**** EXERCISE INPUTS

-- ==== Sys2Proof/Tests/Slice0.lean ====
section
/-! SUPPORT. Tests: words of the spec decoded, ill-formed terms refused, one step on small states, and states that meet
the hypotheses of the statements. Expected values are the spec's own words and examples, or worked out from them. -/

set_option Elab.async false
set_option maxRecDepth 100000

namespace Sys2Proof.Tests

open Sys2Proof.Machine

/-! Small states. -/

/-- The one gang of the test states. -/
def gang0 : GangRef := ⟨0, 0, 3⟩

/-- A team of one gang at PL3 on core 0, about to issue the word at address 0x1000. -/
def base : State :=
  { State.reset.loadCode [] with cur := ⟨gang0, 0, 0xFF, 0x1000, 0x1000, 0x1001, false, 0, 0, 0, none⟩ }

/-- The same with MODE `m` in every slice. -/
def inMode (m : ModeWord) : State :=
  base.updGang gang0 fun x => x.mapSlices 0xFF fun _ sl => { sl with mode := m }

/-- The same after a change of its gang, its team, its core. -/
def withGang (f : Gang → Gang) (s : State) : State := s.updGang gang0 f
def withTeam (f : Team → Team) (s : State) : State := s.updTeam 0 0 f
def withCore (f : CoreSt → CoreSt) (s : State) : State := s.setCore 0 (f (s.core 0))

/-- Uniform registers from k`n` on hold `ws`. -/
def withK (n : Nat) (ws : List Word) (s : State) : State :=
  match s.gang? gang0 with
  | none => s
  | some x => s.setCore 0 ((s.core 0).setRegs x (ws.mapIdx fun i w => (uniWord x (n + i), w)))

/-- Lane 0 is the only lane in the lane masks; or no lane is. -/
def oneLane (s : State) : State :=
  withGang (fun x => x.mapSlices 0xFF fun n sl => { sl with mask := if n = 0 then 1#4 else 0#4 }) s
def noLane (s : State) : State := withGang (fun x => x.mapSlices 0xFF fun _ sl => { sl with mask := 0#4 }) s

/-- The instruction issues in `s`, and `p` holds of GSTAT.RX's change, the view and the shape; or of the state in which
it takes effect, the view and the shape. -/
def meetsAt (i : Instr) (s : State) (p : Bool → View → Shape → Bool) : Bool :=
  match s.view? with
  | none => false
  | some v =>
    match checkSeq v i (shape i v.mode v.cur.lit.isSome) with
    | .go rx => p rx v (shape i v.mode v.cur.lit.isSome)
    | _ => false
def meets (i : Instr) (s : State) (p : State → View → Shape → Bool) : Bool :=
  meetsAt i s fun rx v sh => p (s.issued v i rx) v sh

theorem meets_issues {i : Instr} {s : State} {p : Bool → View → Shape → Bool} (h : meetsAt i s p = true) :
    ∃ v rx, s.Issues i v rx ∧ p rx v (shape i v.mode v.cur.lit.isSome) = true := by
  unfold meetsAt at h
  split at h
  · cases h
  · rename_i v hv
    split at h
    · rename_i rx hc
      exact ⟨v, rx, ⟨hv, hc⟩, h⟩
    · cases h
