/-! Table 8.3, object 0x10B1 (08_gate_drive.md). -/
def GdiStat.LAYOUT : Fld := ⟨0x10B1, 0, 0, 1, 0, 8, .ro, 1, [], 0, false⟩
def GdiStat.STATE : Fld := ⟨0x10B1, 1, 0, 1, 0, 3, .ro, 0, [], 0, false⟩
def GdiStat.OFF_LATCH : Fld := ⟨0x10B1, 2, 0, 1, 0, 12, .ro, 0, [], 0, false⟩
def GdiStat.DFB_NOW : Fld := ⟨0x10B1, 4, 0, 1, 0, 6, .ro, 0, [], 0, false⟩
def GdiStat.GEN_B_RB : Fld := ⟨0x10B1, 5, 0, 1, 1, 1, .ro, 0, [], 0, false⟩
def GdiStat.GEN_A_RB : Fld := ⟨0x10B1, 5, 0, 1, 0, 1, .ro, 0, [], 0, false⟩
def GdiStat.SQ_CAUSE : Fld := ⟨0x10B1, 6, 0, 1, 0, 8, .ro, 0, [], 0, false⟩
def GdiStat.DESAT_CNT : Fld := ⟨0x10B1, 8, 2, 6, 0, 16, .ro, 0, [], 0, false⟩
def GdiStat.MASKED_CNT : Fld := ⟨0x10B1, 20, 2, 6, 0, 16, .ro, 0, [], 0, false⟩
def GdiStat.OC_CNT : Fld := ⟨0x10B1, 32, 0, 1, 0, 16, .ro, 0, [], 0, false⟩
def GdiStat.SQUALL_CNT : Fld := ⟨0x10B1, 34, 0, 1, 0, 16, .ro, 0, [], 0, false⟩
def GdiStat.ESC_CNT : Fld := ⟨0x10B1, 36, 0, 1, 0, 16, .ro, 0, [], 0, false⟩
def GdiStat.FAULT_TIME : Fld := ⟨0x10B1, 40, 0, 1, 0, 64, .ro, 0, [], 0, false⟩
/-- The fields of Table 8.3. -/
def GdiStat.fields : List Fld :=
  [GdiStat.LAYOUT, GdiStat.STATE, GdiStat.OFF_LATCH, GdiStat.DFB_NOW, GdiStat.GEN_B_RB, GdiStat.GEN_A_RB, GdiStat.SQ_CAUSE, GdiStat.DESAT_CNT, GdiStat.MASKED_CNT, GdiStat.OC_CNT, GdiStat.SQUALL_CNT, GdiStat.ESC_CNT, GdiStat.FAULT_TIME]

/-! Table 8.5, object 0x10B2 (08_gate_drive.md). -/
def Hb.LAYOUT : Fld := ⟨0x10B2, 0, 0, 1, 0, 8, .ro, 1, [], 0, false⟩
def Hb.PAIR : Fld := ⟨0x10B2, 1, 0, 1, 1, 3, .rw, 0, [], 0, true⟩
def Hb.EN : Fld := ⟨0x10B2, 1, 0, 1, 0, 1, .rw, 0, [], 0, true⟩
def Hb.REFRESH_MAX : Fld := ⟨0x10B2, 2, 0, 1, 0, 16, .rw, 0x3e8, [], 0, true⟩
def Hb.HB_DT : Fld := ⟨0x10B2, 4, 0, 1, 0, 32, .rw, 0xc80, [], 0, true⟩
def Hb.HBOOT_UV_SEEN : Fld := ⟨0x10B2, 8, 0, 1, 2, 1, .w1c, 0, [], 0, false⟩
def Hb.VDRV_UV : Fld := ⟨0x10B2, 8, 0, 1, 1, 1, .ro, 0, [], 0, false⟩
def Hb.HBOOT_UV : Fld := ⟨0x10B2, 8, 0, 1, 0, 1, .ro, 0, [], 0, false⟩
def Hb.REFRESH_CNT : Fld := ⟨0x10B2, 10, 0, 1, 0, 16, .ro, 0, [], 0, false⟩
def Hb.UV_CNT : Fld := ⟨0x10B2, 12, 0, 1, 0, 16, .ro, 0, [], 0, false⟩
/-- The fields of Table 8.5. -/
def Hb.fields : List Fld :=
  [Hb.LAYOUT, Hb.PAIR, Hb.EN, Hb.REFRESH_MAX, Hb.HB_DT, Hb.HBOOT_UV_SEEN, Hb.VDRV_UV, Hb.HBOOT_UV, Hb.REFRESH_CNT, Hb.UV_CNT]

/-! Table 9.4, object 0x10C0 (09_grid_functions.md). -/
def GridCfg.LAYOUT : Fld := ⟨0x10C0, 0, 0, 1, 0, 8, .ro, 1, [], 0, false⟩
def GridCfg.ID_SIGN : Fld := ⟨0x10C0, 1, 0, 1, 4, 1, .rw, 0, [], 0, true⟩
def GridCfg.IQ_SIGN : Fld := ⟨0x10C0, 1, 0, 1, 3, 1, .rw, 0, [], 0, true⟩
def GridCfg.F_NOM : Fld := ⟨0x10C0, 1, 0, 1, 2, 1, .rw, 0, [], 0, true⟩
def GridCfg.AUTO_RECON : Fld := ⟨0x10C0, 1, 0, 1, 1, 1, .rw, 0, [], 0, true⟩
def GridCfg.EN : Fld := ⟨0x10C0, 1, 0, 1, 0, 1, .rw, 0, [], 0, true⟩
def GridCfg.GROUP : Fld := ⟨0x10C0, 2, 0, 1, 0, 8, .rw, 0, [], 0, true⟩
def GridCfg.H_IQ : Fld := ⟨0x10C0, 3, 0, 1, 4, 4, .rw, 1, [], 0, true⟩
def GridCfg.H_ID : Fld := ⟨0x10C0, 3, 0, 1, 0, 4, .rw, 0, [], 0, true⟩
def GridCfg.I_RATED : Fld := ⟨0x10C0, 4, 0, 1, 0, 16, .rw, 0x8000, [], 0, true⟩
def GridCfg.I_MAX : Fld := ⟨0x10C0, 6, 0, 1, 0, 16, .rw, 0x8000, [], 0, true⟩
def GridCfg.AMP_1PU : Fld := ⟨0x10C0, 8, 0, 1, 0, 16, .rw, 0x8000, [], 0, true⟩
def GridCfg.VNOM_MV : Fld := ⟨0x10C0, 12, 0, 1, 0, 32, .rw, 0xa8750, [], 0, true⟩
/-- The fields of Table 9.4. -/
def GridCfg.fields : List Fld :=
  [GridCfg.LAYOUT, GridCfg.ID_SIGN, GridCfg.IQ_SIGN, GridCfg.F_NOM, GridCfg.AUTO_RECON, GridCfg.EN, GridCfg.GROUP, GridCfg.H_IQ, GridCfg.H_ID, GridCfg.I_RATED, GridCfg.I_MAX, GridCfg.AMP_1PU, GridCfg.VNOM_MV]

/-! Table 9.5, object 0x10C1 (09_grid_functions.md). -/
def GridReq.LAYOUT : Fld := ⟨0x10C1, 0, 0, 1, 0, 8, .ro, 1, [], 0, false⟩
def GridReq.RECONNECT : Fld := ⟨0x10C1, 1, 0, 1, 0, 1, .wo, 0, [], 0, false⟩
def GridReq.ID_REQ : Fld := ⟨0x10C1, 4, 0, 1, 0, 32, .rw, 0, [], 0, false⟩
def GridReq.IQ_REQ : Fld := ⟨0x10C1, 8, 0, 1, 0, 32, .rw, 0, [], 0, false⟩
/-- The fields of Table 9.5. -/
def GridReq.fields : List Fld :=
  [GridReq.LAYOUT, GridReq.RECONNECT, GridReq.ID_REQ, GridReq.IQ_REQ]

end Sys2Proof.Machine.Reg
end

********

WHAT YOU NEED TO DO >>
Output the lines from the one with "def GridCfg.H_ID : Fld" through the end of the records above, exactly, including both ends, and nothing besides.

OUTPUT FOR THIS TASK >>
def GridCfg.H_ID : Fld := ⟨0x10C0, 3, 0, 1, 0, 4, .rw, 0, [], 0, true⟩
def GridCfg.I_RATED : Fld := ⟨0x10C0, 4, 0, 1, 0, 16, .rw, 0x8000, [], 0, true⟩
def GridCfg.I_MAX : Fld := ⟨0x10C0, 6, 0, 1, 0, 16, .rw, 0x8000, [], 0, true⟩
def GridCfg.AMP_1PU : Fld := ⟨0x10C0, 8, 0, 1, 0, 16, .rw, 0x8000, [], 0, true⟩
def GridCfg.VNOM_MV : Fld := ⟨0x10C0, 12, 0, 1, 0, 32, .rw, 0xa8750, [], 0, true⟩
/-- The fields of Table 9.4. -/
def GridCfg.fields : List Fld :=
  [GridCfg.LAYOUT, GridCfg.ID_SIGN, GridCfg.IQ_SIGN, GridCfg.F_NOM, GridCfg.AUTO_RECON, GridCfg.EN, GridCfg.GROUP, GridCfg.H_IQ, GridCfg.H_ID, GridCfg.I_RATED, GridCfg.I_MAX, GridCfg.AMP_1PU, GridCfg.VNOM_MV]

/-! Table 9.5, object 0x10C1 (09_grid_functions.md). -/
def GridReq.LAYOUT : Fld := ⟨0x10C1, 0, 0, 1, 0, 8, .ro, 1, [], 0, false⟩
def GridReq.RECONNECT : Fld := ⟨0x10C1, 1, 0, 1, 0, 1, .wo, 0, [], 0, false⟩
def GridReq.ID_REQ : Fld := ⟨0x10C1, 4, 0, 1, 0, 32, .rw, 0, [], 0, false⟩
def GridReq.IQ_REQ : Fld := ⟨0x10C1, 8, 0, 1, 0, 32, .rw, 0, [], 0, false⟩
/-- The fields of Table 9.5. -/
def GridReq.fields : List Fld :=
  [GridReq.LAYOUT, GridReq.RECONNECT, GridReq.ID_REQ, GridReq.IQ_REQ]

end Sys2Proof.Machine.Reg
end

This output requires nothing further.